# Raw data
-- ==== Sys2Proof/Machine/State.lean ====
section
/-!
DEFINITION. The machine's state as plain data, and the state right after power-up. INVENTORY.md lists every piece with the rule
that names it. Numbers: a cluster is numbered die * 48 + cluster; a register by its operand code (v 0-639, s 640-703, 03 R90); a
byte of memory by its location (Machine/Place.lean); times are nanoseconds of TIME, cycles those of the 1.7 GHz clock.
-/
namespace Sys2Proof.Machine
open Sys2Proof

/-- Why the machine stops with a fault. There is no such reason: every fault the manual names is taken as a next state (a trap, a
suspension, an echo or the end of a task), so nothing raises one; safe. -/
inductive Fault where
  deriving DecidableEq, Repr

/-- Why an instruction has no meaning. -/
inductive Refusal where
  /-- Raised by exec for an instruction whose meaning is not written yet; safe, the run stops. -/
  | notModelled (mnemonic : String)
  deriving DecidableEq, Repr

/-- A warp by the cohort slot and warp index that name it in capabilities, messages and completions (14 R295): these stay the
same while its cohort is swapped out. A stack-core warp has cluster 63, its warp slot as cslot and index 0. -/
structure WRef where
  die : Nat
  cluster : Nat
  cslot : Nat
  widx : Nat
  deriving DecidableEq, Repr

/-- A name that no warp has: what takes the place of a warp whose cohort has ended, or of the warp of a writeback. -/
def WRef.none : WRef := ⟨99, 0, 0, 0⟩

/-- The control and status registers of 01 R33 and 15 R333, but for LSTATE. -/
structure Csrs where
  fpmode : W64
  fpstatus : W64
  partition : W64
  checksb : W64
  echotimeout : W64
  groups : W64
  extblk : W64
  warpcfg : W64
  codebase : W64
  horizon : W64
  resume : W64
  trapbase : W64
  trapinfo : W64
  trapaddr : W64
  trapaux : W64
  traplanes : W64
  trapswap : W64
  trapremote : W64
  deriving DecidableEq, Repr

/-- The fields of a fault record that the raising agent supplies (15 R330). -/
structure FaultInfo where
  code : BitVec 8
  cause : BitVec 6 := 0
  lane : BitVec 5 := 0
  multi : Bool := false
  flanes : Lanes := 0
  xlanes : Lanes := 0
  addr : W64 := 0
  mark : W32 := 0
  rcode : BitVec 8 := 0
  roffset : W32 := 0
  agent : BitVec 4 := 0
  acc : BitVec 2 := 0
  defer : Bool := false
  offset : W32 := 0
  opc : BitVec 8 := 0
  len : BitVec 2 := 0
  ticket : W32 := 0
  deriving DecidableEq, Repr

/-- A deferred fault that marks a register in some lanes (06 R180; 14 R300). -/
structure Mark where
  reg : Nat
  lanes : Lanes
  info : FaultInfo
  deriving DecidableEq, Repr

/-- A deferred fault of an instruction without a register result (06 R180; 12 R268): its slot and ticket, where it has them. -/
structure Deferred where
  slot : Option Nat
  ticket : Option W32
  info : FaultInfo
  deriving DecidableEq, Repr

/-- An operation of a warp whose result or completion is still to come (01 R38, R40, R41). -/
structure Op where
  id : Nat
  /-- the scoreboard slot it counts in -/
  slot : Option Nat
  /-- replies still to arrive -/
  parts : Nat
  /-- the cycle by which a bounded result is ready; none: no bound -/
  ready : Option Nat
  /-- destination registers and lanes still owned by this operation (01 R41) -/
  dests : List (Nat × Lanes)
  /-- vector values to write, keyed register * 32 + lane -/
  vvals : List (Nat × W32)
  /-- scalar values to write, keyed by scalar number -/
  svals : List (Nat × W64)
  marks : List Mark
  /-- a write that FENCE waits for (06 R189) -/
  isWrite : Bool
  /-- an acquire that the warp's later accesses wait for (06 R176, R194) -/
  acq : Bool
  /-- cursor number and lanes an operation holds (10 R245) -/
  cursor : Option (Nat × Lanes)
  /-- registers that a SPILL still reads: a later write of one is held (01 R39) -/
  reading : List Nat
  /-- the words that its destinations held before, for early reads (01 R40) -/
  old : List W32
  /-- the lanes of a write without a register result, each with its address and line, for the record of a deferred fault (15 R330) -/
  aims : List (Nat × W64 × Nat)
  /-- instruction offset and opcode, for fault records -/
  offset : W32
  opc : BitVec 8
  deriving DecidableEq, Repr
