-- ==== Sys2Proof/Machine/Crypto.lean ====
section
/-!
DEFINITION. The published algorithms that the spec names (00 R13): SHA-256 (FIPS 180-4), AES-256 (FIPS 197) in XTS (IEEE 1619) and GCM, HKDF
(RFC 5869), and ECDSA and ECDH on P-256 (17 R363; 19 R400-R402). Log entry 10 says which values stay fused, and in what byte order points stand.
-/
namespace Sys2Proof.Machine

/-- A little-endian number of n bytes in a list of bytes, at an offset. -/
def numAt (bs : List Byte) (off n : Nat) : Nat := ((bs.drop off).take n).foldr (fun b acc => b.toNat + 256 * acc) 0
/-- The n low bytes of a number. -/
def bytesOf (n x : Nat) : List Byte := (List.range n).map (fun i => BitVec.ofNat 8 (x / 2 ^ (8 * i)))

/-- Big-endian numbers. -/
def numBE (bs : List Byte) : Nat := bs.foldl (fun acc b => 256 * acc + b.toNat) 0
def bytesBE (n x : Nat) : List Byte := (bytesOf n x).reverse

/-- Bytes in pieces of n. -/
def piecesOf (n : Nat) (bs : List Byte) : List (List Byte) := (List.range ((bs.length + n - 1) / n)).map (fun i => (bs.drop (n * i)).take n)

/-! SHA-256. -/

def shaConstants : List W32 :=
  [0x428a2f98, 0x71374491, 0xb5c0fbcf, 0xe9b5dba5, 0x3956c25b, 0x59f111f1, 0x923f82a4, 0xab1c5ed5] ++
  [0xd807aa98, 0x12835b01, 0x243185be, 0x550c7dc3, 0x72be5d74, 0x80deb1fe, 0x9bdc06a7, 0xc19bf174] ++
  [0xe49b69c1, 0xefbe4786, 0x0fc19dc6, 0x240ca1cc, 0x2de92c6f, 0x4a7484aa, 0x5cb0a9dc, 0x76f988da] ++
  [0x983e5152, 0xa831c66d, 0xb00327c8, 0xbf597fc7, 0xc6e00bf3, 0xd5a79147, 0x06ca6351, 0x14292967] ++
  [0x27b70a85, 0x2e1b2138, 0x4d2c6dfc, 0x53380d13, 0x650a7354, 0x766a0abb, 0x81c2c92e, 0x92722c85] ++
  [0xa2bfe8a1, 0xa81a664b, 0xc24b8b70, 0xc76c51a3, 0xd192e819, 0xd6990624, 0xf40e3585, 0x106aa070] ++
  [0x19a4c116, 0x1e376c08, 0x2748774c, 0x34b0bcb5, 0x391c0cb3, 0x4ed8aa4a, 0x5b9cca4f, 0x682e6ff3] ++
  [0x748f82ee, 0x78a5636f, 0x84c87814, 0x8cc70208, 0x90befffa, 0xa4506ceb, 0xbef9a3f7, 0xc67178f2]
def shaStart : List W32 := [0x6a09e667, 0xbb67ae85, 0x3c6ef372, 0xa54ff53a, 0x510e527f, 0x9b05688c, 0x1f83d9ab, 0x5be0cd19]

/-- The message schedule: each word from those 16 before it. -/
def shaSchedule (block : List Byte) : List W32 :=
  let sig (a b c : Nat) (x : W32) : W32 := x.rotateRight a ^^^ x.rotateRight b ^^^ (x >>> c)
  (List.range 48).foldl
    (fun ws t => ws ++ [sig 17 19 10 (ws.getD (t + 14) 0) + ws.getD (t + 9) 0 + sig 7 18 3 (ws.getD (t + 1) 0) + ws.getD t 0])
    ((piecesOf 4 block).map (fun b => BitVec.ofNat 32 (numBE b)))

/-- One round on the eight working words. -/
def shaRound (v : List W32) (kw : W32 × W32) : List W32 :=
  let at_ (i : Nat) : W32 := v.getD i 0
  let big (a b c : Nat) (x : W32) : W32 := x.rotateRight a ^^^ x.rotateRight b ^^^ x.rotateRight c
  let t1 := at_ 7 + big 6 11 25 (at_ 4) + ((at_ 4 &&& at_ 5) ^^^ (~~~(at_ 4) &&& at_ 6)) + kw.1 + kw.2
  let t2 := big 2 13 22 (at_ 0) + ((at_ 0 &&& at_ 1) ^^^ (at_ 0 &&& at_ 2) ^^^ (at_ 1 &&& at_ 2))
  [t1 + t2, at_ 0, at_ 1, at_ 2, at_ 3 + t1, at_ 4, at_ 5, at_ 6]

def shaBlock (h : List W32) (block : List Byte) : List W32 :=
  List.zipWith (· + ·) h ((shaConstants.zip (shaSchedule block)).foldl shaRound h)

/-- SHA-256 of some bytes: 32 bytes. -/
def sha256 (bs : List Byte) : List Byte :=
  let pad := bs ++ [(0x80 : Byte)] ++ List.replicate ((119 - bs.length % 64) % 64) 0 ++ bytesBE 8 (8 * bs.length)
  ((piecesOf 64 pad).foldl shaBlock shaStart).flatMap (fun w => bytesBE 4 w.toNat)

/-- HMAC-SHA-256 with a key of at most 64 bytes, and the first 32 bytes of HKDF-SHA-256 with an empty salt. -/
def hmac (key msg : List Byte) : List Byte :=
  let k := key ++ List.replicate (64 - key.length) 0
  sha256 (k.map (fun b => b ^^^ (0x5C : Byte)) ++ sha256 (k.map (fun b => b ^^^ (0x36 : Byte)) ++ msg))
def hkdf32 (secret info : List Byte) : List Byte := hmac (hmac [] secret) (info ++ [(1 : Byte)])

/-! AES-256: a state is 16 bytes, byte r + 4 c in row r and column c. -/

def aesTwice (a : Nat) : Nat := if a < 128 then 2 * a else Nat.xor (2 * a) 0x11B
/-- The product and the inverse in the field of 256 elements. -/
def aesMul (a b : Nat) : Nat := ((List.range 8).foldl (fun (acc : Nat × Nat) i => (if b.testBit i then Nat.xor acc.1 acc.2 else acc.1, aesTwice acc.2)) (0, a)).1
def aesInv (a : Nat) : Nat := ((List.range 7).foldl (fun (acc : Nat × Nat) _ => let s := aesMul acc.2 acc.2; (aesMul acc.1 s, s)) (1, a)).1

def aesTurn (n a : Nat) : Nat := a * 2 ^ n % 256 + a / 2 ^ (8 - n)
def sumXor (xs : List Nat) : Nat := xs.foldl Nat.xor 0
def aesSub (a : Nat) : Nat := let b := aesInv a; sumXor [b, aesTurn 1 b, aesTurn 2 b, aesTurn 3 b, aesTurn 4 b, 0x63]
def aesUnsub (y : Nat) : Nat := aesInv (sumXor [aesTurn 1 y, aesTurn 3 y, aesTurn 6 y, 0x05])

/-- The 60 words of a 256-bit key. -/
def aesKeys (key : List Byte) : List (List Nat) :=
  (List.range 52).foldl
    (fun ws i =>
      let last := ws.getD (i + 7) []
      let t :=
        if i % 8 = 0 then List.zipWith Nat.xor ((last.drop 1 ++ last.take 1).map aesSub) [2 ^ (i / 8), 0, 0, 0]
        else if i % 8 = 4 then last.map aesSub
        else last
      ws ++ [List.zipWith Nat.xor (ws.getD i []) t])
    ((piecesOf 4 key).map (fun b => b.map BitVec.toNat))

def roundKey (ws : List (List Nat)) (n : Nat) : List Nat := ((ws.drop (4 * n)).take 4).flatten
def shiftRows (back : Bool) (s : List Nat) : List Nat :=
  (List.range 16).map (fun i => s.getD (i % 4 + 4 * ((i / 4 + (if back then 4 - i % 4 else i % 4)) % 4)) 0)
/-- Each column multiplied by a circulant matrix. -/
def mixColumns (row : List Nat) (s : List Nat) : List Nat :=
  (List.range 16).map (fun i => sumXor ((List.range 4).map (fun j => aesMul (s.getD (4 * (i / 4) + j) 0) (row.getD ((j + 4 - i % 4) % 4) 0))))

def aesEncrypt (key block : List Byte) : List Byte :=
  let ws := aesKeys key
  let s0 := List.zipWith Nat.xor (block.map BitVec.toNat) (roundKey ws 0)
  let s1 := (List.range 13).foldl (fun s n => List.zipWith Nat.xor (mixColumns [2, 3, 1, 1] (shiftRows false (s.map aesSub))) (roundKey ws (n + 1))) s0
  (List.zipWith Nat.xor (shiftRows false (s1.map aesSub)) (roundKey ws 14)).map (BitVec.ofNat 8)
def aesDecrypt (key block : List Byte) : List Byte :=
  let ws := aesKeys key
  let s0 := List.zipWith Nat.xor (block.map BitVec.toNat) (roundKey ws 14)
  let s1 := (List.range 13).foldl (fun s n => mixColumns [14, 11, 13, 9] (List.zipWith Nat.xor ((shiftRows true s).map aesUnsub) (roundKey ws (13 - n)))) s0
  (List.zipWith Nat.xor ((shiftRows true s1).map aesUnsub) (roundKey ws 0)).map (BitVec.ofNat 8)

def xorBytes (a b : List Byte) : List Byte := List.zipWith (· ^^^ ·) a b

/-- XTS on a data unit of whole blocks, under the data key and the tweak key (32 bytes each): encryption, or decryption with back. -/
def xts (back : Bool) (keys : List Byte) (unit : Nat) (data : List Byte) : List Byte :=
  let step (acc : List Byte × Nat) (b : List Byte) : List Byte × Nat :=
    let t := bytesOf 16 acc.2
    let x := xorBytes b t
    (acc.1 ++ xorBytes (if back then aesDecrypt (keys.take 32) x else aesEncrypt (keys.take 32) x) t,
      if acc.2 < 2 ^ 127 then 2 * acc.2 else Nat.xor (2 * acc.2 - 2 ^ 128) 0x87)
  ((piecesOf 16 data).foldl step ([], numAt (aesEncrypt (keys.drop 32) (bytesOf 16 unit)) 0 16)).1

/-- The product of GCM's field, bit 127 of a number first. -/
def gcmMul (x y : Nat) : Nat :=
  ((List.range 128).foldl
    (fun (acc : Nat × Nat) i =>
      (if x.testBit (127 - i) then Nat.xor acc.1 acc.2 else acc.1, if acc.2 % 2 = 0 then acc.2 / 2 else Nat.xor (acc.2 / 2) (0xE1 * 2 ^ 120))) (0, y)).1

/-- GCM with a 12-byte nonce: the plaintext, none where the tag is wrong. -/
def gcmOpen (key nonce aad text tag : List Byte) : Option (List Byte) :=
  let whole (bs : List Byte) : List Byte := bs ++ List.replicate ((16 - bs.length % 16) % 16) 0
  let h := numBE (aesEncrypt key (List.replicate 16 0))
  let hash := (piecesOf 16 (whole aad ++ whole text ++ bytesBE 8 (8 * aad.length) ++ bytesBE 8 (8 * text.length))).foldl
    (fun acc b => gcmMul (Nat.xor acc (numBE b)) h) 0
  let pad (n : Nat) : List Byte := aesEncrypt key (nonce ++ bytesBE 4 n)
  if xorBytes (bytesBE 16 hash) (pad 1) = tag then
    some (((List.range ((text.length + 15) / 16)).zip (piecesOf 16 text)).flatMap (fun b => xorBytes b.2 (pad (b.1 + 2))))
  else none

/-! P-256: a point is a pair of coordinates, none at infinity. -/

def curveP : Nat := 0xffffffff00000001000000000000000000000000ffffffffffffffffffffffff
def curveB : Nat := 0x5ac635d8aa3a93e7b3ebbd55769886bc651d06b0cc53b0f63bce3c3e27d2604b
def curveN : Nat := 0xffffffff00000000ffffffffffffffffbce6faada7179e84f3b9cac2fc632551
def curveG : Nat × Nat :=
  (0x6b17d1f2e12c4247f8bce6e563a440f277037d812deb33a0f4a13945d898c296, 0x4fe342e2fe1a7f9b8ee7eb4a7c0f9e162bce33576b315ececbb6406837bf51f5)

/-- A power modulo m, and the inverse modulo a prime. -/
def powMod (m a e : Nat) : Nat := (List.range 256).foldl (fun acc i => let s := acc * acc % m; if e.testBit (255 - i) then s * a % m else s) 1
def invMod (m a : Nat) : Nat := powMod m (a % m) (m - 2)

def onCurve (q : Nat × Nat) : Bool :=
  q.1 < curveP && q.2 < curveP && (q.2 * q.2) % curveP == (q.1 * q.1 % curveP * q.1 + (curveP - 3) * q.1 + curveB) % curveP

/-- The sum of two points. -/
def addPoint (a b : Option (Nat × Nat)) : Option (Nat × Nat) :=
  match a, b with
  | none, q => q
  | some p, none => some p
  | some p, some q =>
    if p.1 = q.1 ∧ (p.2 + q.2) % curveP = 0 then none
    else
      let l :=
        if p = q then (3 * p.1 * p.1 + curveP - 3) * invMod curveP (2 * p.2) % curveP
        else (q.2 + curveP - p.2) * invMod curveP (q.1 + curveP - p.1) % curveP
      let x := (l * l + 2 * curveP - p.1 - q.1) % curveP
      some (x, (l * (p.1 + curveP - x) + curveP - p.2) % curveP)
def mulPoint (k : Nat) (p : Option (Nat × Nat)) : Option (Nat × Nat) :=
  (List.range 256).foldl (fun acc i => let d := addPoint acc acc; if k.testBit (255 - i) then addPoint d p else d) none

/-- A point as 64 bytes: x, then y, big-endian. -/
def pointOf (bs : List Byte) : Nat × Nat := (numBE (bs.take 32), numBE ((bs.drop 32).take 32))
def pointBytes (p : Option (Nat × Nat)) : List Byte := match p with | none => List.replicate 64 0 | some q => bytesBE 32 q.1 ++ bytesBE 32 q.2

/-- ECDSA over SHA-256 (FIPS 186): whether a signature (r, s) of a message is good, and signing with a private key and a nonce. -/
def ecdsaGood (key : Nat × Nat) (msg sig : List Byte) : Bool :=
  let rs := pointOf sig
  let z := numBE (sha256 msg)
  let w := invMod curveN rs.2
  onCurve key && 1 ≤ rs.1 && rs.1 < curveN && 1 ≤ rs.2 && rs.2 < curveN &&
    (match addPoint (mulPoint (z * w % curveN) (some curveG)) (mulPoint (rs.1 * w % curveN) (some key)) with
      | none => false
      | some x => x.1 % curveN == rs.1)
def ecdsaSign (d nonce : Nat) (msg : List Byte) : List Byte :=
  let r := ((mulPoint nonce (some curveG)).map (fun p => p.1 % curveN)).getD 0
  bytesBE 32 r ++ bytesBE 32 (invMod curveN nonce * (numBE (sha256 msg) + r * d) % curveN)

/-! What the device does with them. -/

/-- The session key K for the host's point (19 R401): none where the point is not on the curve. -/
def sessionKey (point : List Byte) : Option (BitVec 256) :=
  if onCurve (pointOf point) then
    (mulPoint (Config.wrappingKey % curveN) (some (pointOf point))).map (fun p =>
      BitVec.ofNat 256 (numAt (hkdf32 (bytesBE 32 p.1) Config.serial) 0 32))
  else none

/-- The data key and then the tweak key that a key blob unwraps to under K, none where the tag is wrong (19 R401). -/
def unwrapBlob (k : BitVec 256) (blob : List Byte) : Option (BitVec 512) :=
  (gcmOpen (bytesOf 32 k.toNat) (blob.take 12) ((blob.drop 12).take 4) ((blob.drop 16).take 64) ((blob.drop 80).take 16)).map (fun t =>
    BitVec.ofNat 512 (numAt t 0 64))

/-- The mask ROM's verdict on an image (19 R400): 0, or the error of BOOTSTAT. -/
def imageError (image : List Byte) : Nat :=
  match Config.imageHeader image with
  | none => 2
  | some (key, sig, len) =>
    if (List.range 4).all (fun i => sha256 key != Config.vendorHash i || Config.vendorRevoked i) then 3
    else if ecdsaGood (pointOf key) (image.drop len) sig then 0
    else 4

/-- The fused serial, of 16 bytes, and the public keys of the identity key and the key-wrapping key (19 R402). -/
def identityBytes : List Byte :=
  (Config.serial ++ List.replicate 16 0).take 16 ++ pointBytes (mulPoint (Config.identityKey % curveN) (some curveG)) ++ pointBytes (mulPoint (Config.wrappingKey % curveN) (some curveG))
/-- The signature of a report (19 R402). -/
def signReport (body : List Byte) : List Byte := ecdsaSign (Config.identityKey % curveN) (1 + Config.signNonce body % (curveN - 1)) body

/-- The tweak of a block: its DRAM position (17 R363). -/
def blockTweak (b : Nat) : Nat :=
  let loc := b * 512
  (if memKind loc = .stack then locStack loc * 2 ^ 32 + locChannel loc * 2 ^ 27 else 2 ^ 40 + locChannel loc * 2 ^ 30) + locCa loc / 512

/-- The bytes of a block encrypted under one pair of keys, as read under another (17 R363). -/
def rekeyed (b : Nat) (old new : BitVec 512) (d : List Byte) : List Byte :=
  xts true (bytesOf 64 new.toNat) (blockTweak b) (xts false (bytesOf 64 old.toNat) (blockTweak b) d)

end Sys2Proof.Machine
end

# Task statement
Count how many lines above hold the word "pointOf", then reply with that number alone.

# The completed task
5